- Task details -
Wherever the line with "induction j with" sits in the listing below, transcribe from it up to and including the line with "fault r => simp [run, hs] at h", exactly, and leave the remaining lines out.

*** Materials provided Section Begins ***

-- ==== Sys2Proof/Laws/Run.lean ====
section
/-!
SUPPORT. Runs: one step more, two runs in a row, the host's run, and the step of a presented or latched command.
-/

namespace Sys2Proof.Machine

@[simp] theorem run_zero (s : State) : run 0 s = .next s := rfl

theorem run_succ {s t : State} (k : Nat) (h : step s = .next t) : run (k + 1) s = run k t := by
  simp [run, h]

theorem run_one {s t : State} (h : step s = .next t) : run 1 s = .next t := run_succ 0 h

theorem run_add {j : Nat} (k : Nat) : ∀ {s t : State}, run j s = .next t → run (j + k) s = run k t := by
  induction j with
  | zero => intro s t h; cases h; rw [Nat.zero_add]
  | succ j ih =>
    intro s t h
    cases hs : step s with
    | next u =>
      rw [run_succ j hs] at h
      rw [Nat.add_right_comm, run_succ _ hs, ih h]
    | fault r => simp [run, hs] at h
    | refused r => simp [run, hs] at h

theorem run_eq_core_run (k : Nat) : ∀ s : State, run k s = Sys2Proof.core.run k s := by
  induction k with
  | zero => intro s; rfl
  | succ k ih =>
    intro s
    cases h : step s with
    | next t =>
      have hc : Sys2Proof.core.step s = .next t := h
      simp only [run, Host.Core.run, h, hc, ih]
      rfl
    | fault r =>
      have hc : Sys2Proof.core.step s = .fault r := h
      simp only [run, Host.Core.run, h, hc]
      rfl
    | refused r =>
      have hc : Sys2Proof.core.step s = .refused r := h
      simp only [run, Host.Core.run, h, hc]
      rfl

/-- Outside IDLE a built, unreset instance runs its latched command. -/
theorem step_inProgress {s : State} (hb : instanceExists s.config = true) (hr : s.resetIn = false)
    (hi : s.fsm ≠ .idle) : step s = exec (latchedCommand s) s :=
  step_of_command hb hr (nextWork_inProgress hi)

end Sys2Proof.Machine
end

*** Materials provided Section Ends ***

- Solution below -
  induction j with
  | zero => intro s t h; cases h; rw [Nat.zero_add]
  | succ j ih =>
    intro s t h
    cases hs : step s with
    | next u =>
      rw [run_succ j hs] at h
      rw [Nat.add_right_comm, run_succ _ hs, ih h]
    | fault r => simp [run, hs] at h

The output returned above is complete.